● **WHAT YOU WILL DO**: Every line from the top of the material through the line holding "unfold txPush" should be copied exactly, and only those lines.

● **DATA IN THIS EXERCISE**:

theorem txPush_eq (hl : s.live = true) : txPush n b prio s =
    if (s.can n).mode = 0 || (s.can n).mode = 3 then s.pushRefused n b 7
    else if s.stagedBad n b then s.pushRefused n b 4
    else if s.stagedBusy n b then s.pushRefused n b 6
    else if (s.can n).full prio then (s.bump (canReg n 0x140)).pushRefused n b 3
    else (s.pushResult n b 0).postKey (.push (Fin.ofNat 32 n) (Fin.ofNat 4 b) prio (s.stagedEntry n b))
      (canKey n true none (s.stagedMsg n b)) (s.stagedMsg n b).data := by
  unfold txPush
  rw [hl]
  rfl

/-- A push stops at the first check that refuses it; one that passes them all goes to the screen. -/
theorem txPush_cases (hl : s.live = true) :
    ((s.can n).mode = 0 ∨ (s.can n).mode = 3 → txPush n b prio s = s.pushRefused n b 7) ∧
    (¬ ((s.can n).mode = 0 ∨ (s.can n).mode = 3) → s.stagedBad n b = true → txPush n b prio s = s.pushRefused n b 4) ∧
    (¬ ((s.can n).mode = 0 ∨ (s.can n).mode = 3) → s.stagedBad n b = false → s.stagedBusy n b = true →
      txPush n b prio s = s.pushRefused n b 6) ∧
    (¬ ((s.can n).mode = 0 ∨ (s.can n).mode = 3) → s.stagedBad n b = false → s.stagedBusy n b = false → (s.can n).full prio = true →
      txPush n b prio s = (s.bump (canReg n 0x140)).pushRefused n b 3) ∧
    (¬ ((s.can n).mode = 0 ∨ (s.can n).mode = 3) → s.stagedBad n b = false → s.stagedBusy n b = false → (s.can n).full prio = false →
      txPush n b prio s = (s.pushResult n b 0).postKey (.push (Fin.ofNat 32 n) (Fin.ofNat 4 b) prio (s.stagedEntry n b))
        (canKey n true none (s.stagedMsg n b)) (s.stagedMsg n b).data) := by
  rw [txPush_eq hl]
  simp only [← Bool.decide_or, decide_eq_true_eq]
  refine ⟨fun h => if_pos h, fun h h1 => ?_, fun h h1 h2 => ?_, fun h h1 h2 h3 => ?_, fun h h1 h2 h3 => ?_⟩ <;> rw [if_neg h]
  · rw [if_pos h1]
  · rw [if_neg (by simp [h1]), if_pos h2]
  · rw [if_neg (by simp [h1]), if_neg (by simp [h2]), if_pos h3]
  · rw [if_neg (by simp [h1]), if_neg (by simp [h2]), if_neg (by simp [h3])]

/-- A place that is taken takes no entry, and one that is free takes it (R217). -/
theorem canPut_full {e : CanEntry} (h : (s.can n).full prio = true) : s.canPut n e prio = none := by
  cases prio with
  | true => exact if_pos h
  | false =>
    have hlen : (s.can n).queue.length ≥ 32 := of_decide_eq_true h
    exact if_pos hlen

theorem canPut_free {e : CanEntry} (h : (s.can n).full prio = false) : s.canPut n e prio =
    some (s.setCan n (if prio then { s.can n with prio := some e } else { s.can n with queue := (s.can n).queue ++ [e] })) := by
  cases prio with
  | true =>
    have hnone : ¬ (s.can n).prio.isSome = true := by simpa [Can.full] using h
    exact if_neg hnone
  | false =>
    have hlen : ¬ (s.can n).queue.length ≥ 32 := of_decide_eq_false h
    exact if_neg hlen

variable {e : CanEntry}

theorem pushJudged_refused : s.pushJudged n b prio e false = (s.bump (canReg n 0x13C)).pushRefused n b 5 := rfl

theorem pushJudged_full (h0 : (s.can n).mode ≠ 0) (h3 : (s.can n).mode ≠ 3) (h : (s.can n).full prio = true) :
    s.pushJudged n b prio e true = (s.bump (canReg n 0x140)).pushRefused n b 3 := by
  simp [State.pushJudged, h0, h3, canPut_full h]

theorem pushJudged_taken (h0 : (s.can n).mode ≠ 0) (h3 : (s.can n).mode ≠ 3) (h : (s.can n).full prio = false) :
    s.pushJudged n b prio e true =
      (s.setCan n (if prio then { s.can n with prio := some e } else { s.can n with queue := (s.can n).queue ++ [e] })).pushResult n b
        (if prio then 2 else 1) := by
  simp [State.pushJudged, h0, h3, canPut_free h]

/-- A push that the screen passes is copied whole, if mode and room still stand. -/
theorem pushJudged_taken_fields (h0 : (s.can n).mode ≠ 0) (h3 : (s.can n).mode ≠ 3) (h : (s.can n).full prio = false) :
    (s.pushJudged n b prio e true).can n =
      (if prio then { s.can n with prio := some e } else { s.can n with queue := (s.can n).queue ++ [e] }) ∧
    (s.pushJudged n b prio e true).rd (txsAddr n b + 20) 1 = (if prio then 2 else 1) ∧
    SameMemBut s (s.pushJudged n b prio e true) (txsAddr n b + 20) 1 ∧
    ∀ k, k ≠ n → (s.pushJudged n b prio e true).can k = s.can k := by
  rw [pushJudged_taken h0 h3 h]
  refine ⟨State.can_setCan_same .., ?_, fun a ha => State.rd8_wr_other _ _ ha, fun k hk => s.can_setCan_other _ hk⟩
  rw [State.pushResult, State.rd_wr_same]
  cases prio <;> rfl

end

/-! CAN_TX_START (R218). -/

section
variable {fp : Bool} {e : CanEntry}

/-- The message that an entry sends: data of a long area is read as it is sent. -/
def State.canSends (s : State) (n : Nat) (e : CanEntry) : CanMsg :=
  let m := match e.long with
    | some j => { e.msg with data := s.rdB (canTxLong n j.val) e.msg.data.length }
    | none => e.msg
  { m with esi := decide ((s.can n).errState = 1) && m.fdf }

theorem canSends_id (s : State) (n : Nat) (e : CanEntry) : (s.canSends n e).id = e.msg.id := by
  unfold State.canSends
  cases e.long <;> rfl

theorem canSends_length (s : State) (n : Nat) (e : CanEntry) : (s.canSends n e).data.length = e.msg.data.length := by
  unfold State.canSends
  cases e.long with
  | none => rfl
  | some j => exact length_rdB ..

theorem canSends_short (h : e.long = none) : (s.canSends n e).data = e.msg.data := by
  unfold State.canSends
  rw [h]

theorem canTxStart_blocked (h : s.canMayStart n = false) : canTxStart n s = s := by
  unfold canTxStart
  rw [h]
  rfl

theorem canTxStart_started (h : s.canMayStart n = true) (hc : (s.can n).candidate = some (fp, e)) : canTxStart n s =
    s.setCan n { s.can n with attempt := some fp, sof := s.ts, pstate := 4, ended := false, lastTx := some (s.canSends n e) } := by
  unfold canTxStart
  rw [if_pos h, hc]
  rfl

theorem canMode_normal (h : (s.can n).mode = 1) (hs : s.secondary = false) (hh : (s.can n).hold = false) : s.canMode n = 1 := by
  simp [State.canMode, h, hs, hh]

theorem canMayStart_normal (hl : s.live = true) (hnm : s.nm.state ≠ .commit) (hmode : s.canMode n = 1) (hp : s.param (0x0800 + n) = 1)
    (hidle : s.canIdle n = true) (hbo : (s.can n).busOff = false) (hat : (s.can n).startAt ≤ s.time.cycle) : s.canMayStart n = true := by
  simp [State.canMayStart, hl, hnm, hmode, hp, hidle, hbo, State.now, hat]

theorem canMayStart_conditions (h : s.canMayStart n = true) : (s.can n).mode = 1 ∧ (s.can n).hold = false ∧ s.param (0x0800 + n) = 1 ∧
    (s.can n).busOff = false ∧ (s.can n).pstate = 2 ∧ (s.can n).busyTo ≤ s.time.cycle ∧ (s.can n).startAt ≤ s.time.cycle := by
  simp only [State.canMayStart, State.canIdle, State.now, Bool.and_eq_true, decide_eq_true_eq, Bool.not_eq_true'] at h
  obtain ⟨⟨⟨⟨⟨⟨-, hmode⟩, hp⟩, ⟨⟨hpst, -⟩, hbusy⟩⟩, hbo⟩, hat⟩, -⟩ := h
  have hm : (s.can n).mode = 1 ∧ (s.can n).hold = false := by
    unfold State.canMode at hmode
    dsimp only at hmode
    split at hmode
    · omega
    · next hn =>
      refine ⟨Fin.ext hmode, ?_⟩
      simp [hmode] at hn
      exact hn.2
  exact ⟨hm.1, hm.2, hp, hbo, hpst, of_decide_eq_true hbusy, of_decide_eq_true hat⟩

end

/-! The candidate of an attempt (R218). -/

theorem candidate_prio {c : Can} {e : CanEntry} (h : c.prio = some e) : c.candidate = some (true, e) := by
  simp [Can.candidate, h]

theorem candidate_head {c : Can} {e : CanEntry} {q : List CanEntry} (h : c.prio = none) (hq : c.queue = e :: q) :
    c.candidate = some (false, e) := by
  simp [Can.candidate, h, hq]

/-! CAN_TX_END (R218). -/

section
variable {fp : Bool} {e : CanEntry} {r : CanTxResult} {d : Option Nat}

/-- The last message that a channel began to send is an FD or XL frame. -/
def Can.sentFd (c : Can) : Bool := match c.lastTx with | some m => m.fdf | none => false

/-- TDCV after an attempt that ends: the transmitter delay, if one was measured (R208). -/
def Can.measured (c : Can) (d : Option Nat) : Byte :=
  match d with
  | some x => if c.opts.getLsbD 3 && c.sentFd then BitVec.ofNat 8 (min 255 x) else c.tdcv
  | none => c.tdcv

theorem measured_fd {c : Can} {x : Nat} {m : CanMsg} (ho : c.opts.getLsbD 3 = true) (hm : c.lastTx = some m) (hf : m.fdf = true) :
    c.measured (some x) = BitVec.ofNat 8 (min 255 x) := by
  have hfd : c.sentFd = true := by simp [Can.sentFd, hm, hf]
  exact if_pos (by rw [ho, hfd]; rfl)

/-- The end of an attempt, once TDCV stands. -/
def State.canOver (s : State) (n : Nat) : CanTxResult → State
  | .sent =>
    match (s.can n).takeAttempt with
    | (some e, c) => ((s.canErr n { c with tec := c.tec - 1 }).canLeft n e 1 0x108 c.sof).canGap n
    | (none, c) => s.setCan n c
  | .lostArbitration =>
    let s := (s.bump (canReg n 0x128)).canFailed n
    s.setCan n { s.can n with pstate := 3 }
  | .error => (s.canFailed n).canGap n

/-- CAN_TX_END of a channel whose TDCV stands. -/
def State.canEnds (s : State) (n : Nat) (r : CanTxResult) (c : Can) : State :=
  if s.live && c.ended then s.setCan n { c with ended := false }
  else if s.live && c.attempt.isSome then (s.setCan n { c with pstate := 2 }).canOver n r
  else s

theorem canTxEnd_eq : canTxEnd n r d s = s.canEnds n r { s.can n with tdcv := (s.can n).measured d } := by
  cases d with
  | none => cases r <;> rfl
  | some x =>
    have hc : (if (s.can n).opts.getLsbD 3 && (s.can n).sentFd then { s.can n with tdcv := BitVec.ofNat 8 (min 255 x) } else s.can n) =
        { s.can n with tdcv := (s.can n).measured (some x) } := by
      unfold Can.measured
      dsimp only
      split <;> rfl
    rw [← hc]
    cases r <;> rfl

/-- An attempt that bus-off has ended leaves only its delay to report. -/
theorem canTxEnd_ended (hl : s.live = true) (h : (s.can n).ended = true) :
    canTxEnd n r d s = s.setCan n { s.can n with ended := false, tdcv := (s.can n).measured d } := by
  rw [canTxEnd_eq]
  exact if_pos (by rw [hl, h]; rfl)

/-- The channel as an attempt of its own ends. -/
def Can.atEnd (c : Can) (d : Option Nat) : Can := { c with tdcv := c.measured d, pstate := 2 }

theorem canTxEnd_attempt (hl : s.live = true) (ha : (s.can n).attempt = some fp) (he : (s.can n).ended = false) :
    canTxEnd n r d s = (s.setCan n ((s.can n).atEnd d)).canOver n r := by
  have hlive : ¬ (s.live && (s.can n).ended) = true := by simp [he]
  have hin : (s.live && (s.can n).attempt.isSome) = true := by simp [hl, ha]
  exact canTxEnd_eq.trans ((if_neg hlive).trans (if_pos hin))

/-- The attempt of a frame that is sent has ended, and `c` is the channel without its entry. -/
def State.canSent (s : State) (n : Nat) (e : CanEntry) (c : Can) : State := ((s.canErr n c).canLeft n e 1 0x108 c.sof).canGap n

theorem canTxEnd_sent (hl : s.live = true) (ha : (s.can n).Attempting fp e) (he : (s.can n).ended = false) :
    canTxEnd n .sent d s = (s.setCan n ((s.can n).atEnd d)).canSent n e { ((s.can n).atEnd d).afterAttempt fp with tec := (s.can n).tec - 1 } := by
  have ha' : ((s.can n).atEnd d).Attempting fp e := ha
  rw [canTxEnd_attempt hl ha.1 he]
  unfold State.canOver
  rw [State.can_setCan_same, takeAttempt_of_attempting ha']
  rfl

theorem canGap_can (s : State) (n : Nat) : ∃ w, (s.canGap n).can n = { s.can n with
    busyTo := s.time.cycle + s.canBits n 3, ours := true, startAt := w } := ⟨_, State.can_setCan_same ..⟩

/-- A frame that is sent is reported and counted, and intermission follows it. -/
theorem canSent_fields (s : State) {n : Nat} (e : CanEntry) {c : Can} (hn : c.nominal = (s.can n).nominal) :
    CanReported s (s.canSent n e c) n e 1 c.sof ∧ (s.canSent n e c).c64 (canReg n 0x108) = s.c64 (canReg n 0x108) + 1 ∧
    ∃ i w, (s.canSent n e c).can n = { c with irq := i, busyTo := s.time.cycle + s.canBits n 3, ours := true, startAt := w } := by
  unfold State.canSent
  have htime := ((CanOnly.refl s).canErr c).canLeft (n := n) e 1 0x108 c.sof |>.time
  have hrep := canLeft_reported (s.canErr n c) n e 1 0x108 c.sof (by decide)
  have hcount := c64_canLeft_sent (s.canErr n c) n e 0x108 c.sof (by decide)
  obtain ⟨i, hi, -⟩ := (canErr_raised s n c).trans (canLeft_raised (s.canErr n c) n e 1 0x108 c.sof)
  generalize (s.canErr n c).canLeft n e 1 0x108 c.sof = t at htime hrep hcount hi ⊢
  obtain ⟨w, hw⟩ := canGap_can t n
  have hbits : t.canBits n 3 = s.canBits n 3 := by rw [State.canBits, hi, State.canBits, ← hn]
  refine ⟨hrep.congr (s.canErr_mem n c).symm (State.canGap_mem t n) (by rw [hw]), hcount.trans (by rw [c64_canErr]), i, w, ?_⟩
  rw [hw, hi, hbits, htime]

/-- CAN_TX_END concerns its own channel. -/
theorem canTxEnd_only (hl : s.live = true) (ha : (s.can n).Attempting fp e) (he : (s.can n).ended = false) :
    CanOnly n s (canTxEnd n .sent d s) := by
  rw [canTxEnd_sent hl ha he]
  exact ((((CanOnly.refl s).setCan _).canErr _).canLeft ..).canGap

/-- A frame that is sent leaves with OUTCOME 1 and lowers TEC by one. -/
theorem canTxEnd_sent_fields (hl : s.live = true) (ha : (s.can n).Attempting fp e) (he : (s.can n).ended = false) :
    CanReported s (canTxEnd n .sent d s) n e 1 (s.can n).sof ∧
    (canTxEnd n .sent d s).c64 (canReg n 0x108) = s.c64 (canReg n 0x108) + 1 ∧
    ∃ i v w, (canTxEnd n .sent d s).can n = { (s.can n).afterAttempt fp with
      irq := i, tdcv := v, pstate := 2, tec := (s.can n).tec - 1, busyTo := s.time.cycle + s.canBits n 3, ours := true, startAt := w } := by
  rw [canTxEnd_sent hl ha he]
  obtain ⟨hrep, hcount, i, w, hi⟩ := canSent_fields (s.setCan n ((s.can n).atEnd d)) (n := n) e
    (c := { ((s.can n).atEnd d).afterAttempt fp with tec := (s.can n).tec - 1 }) (by rw [State.can_setCan_same]; rfl)
  have hbits : (s.setCan n ((s.can n).atEnd d)).canBits n 3 = s.canBits n 3 := by rw [State.canBits, State.can_setCan_same]; rfl
  refine ⟨hrep.congr rfl rfl rfl, hcount, i, (s.can n).measured d, w, ?_⟩
  rw [hi, hbits]
  rfl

● **YOUR RESPONSE**:
theorem txPush_eq (hl : s.live = true) : txPush n b prio s =
    if (s.can n).mode = 0 || (s.can n).mode = 3 then s.pushRefused n b 7
    else if s.stagedBad n b then s.pushRefused n b 4
    else if s.stagedBusy n b then s.pushRefused n b 6
    else if (s.can n).full prio then (s.bump (canReg n 0x140)).pushRefused n b 3
    else (s.pushResult n b 0).postKey (.push (Fin.ofNat 32 n) (Fin.ofNat 4 b) prio (s.stagedEntry n b))
      (canKey n true none (s.stagedMsg n b)) (s.stagedMsg n b).data := by
  unfold txPush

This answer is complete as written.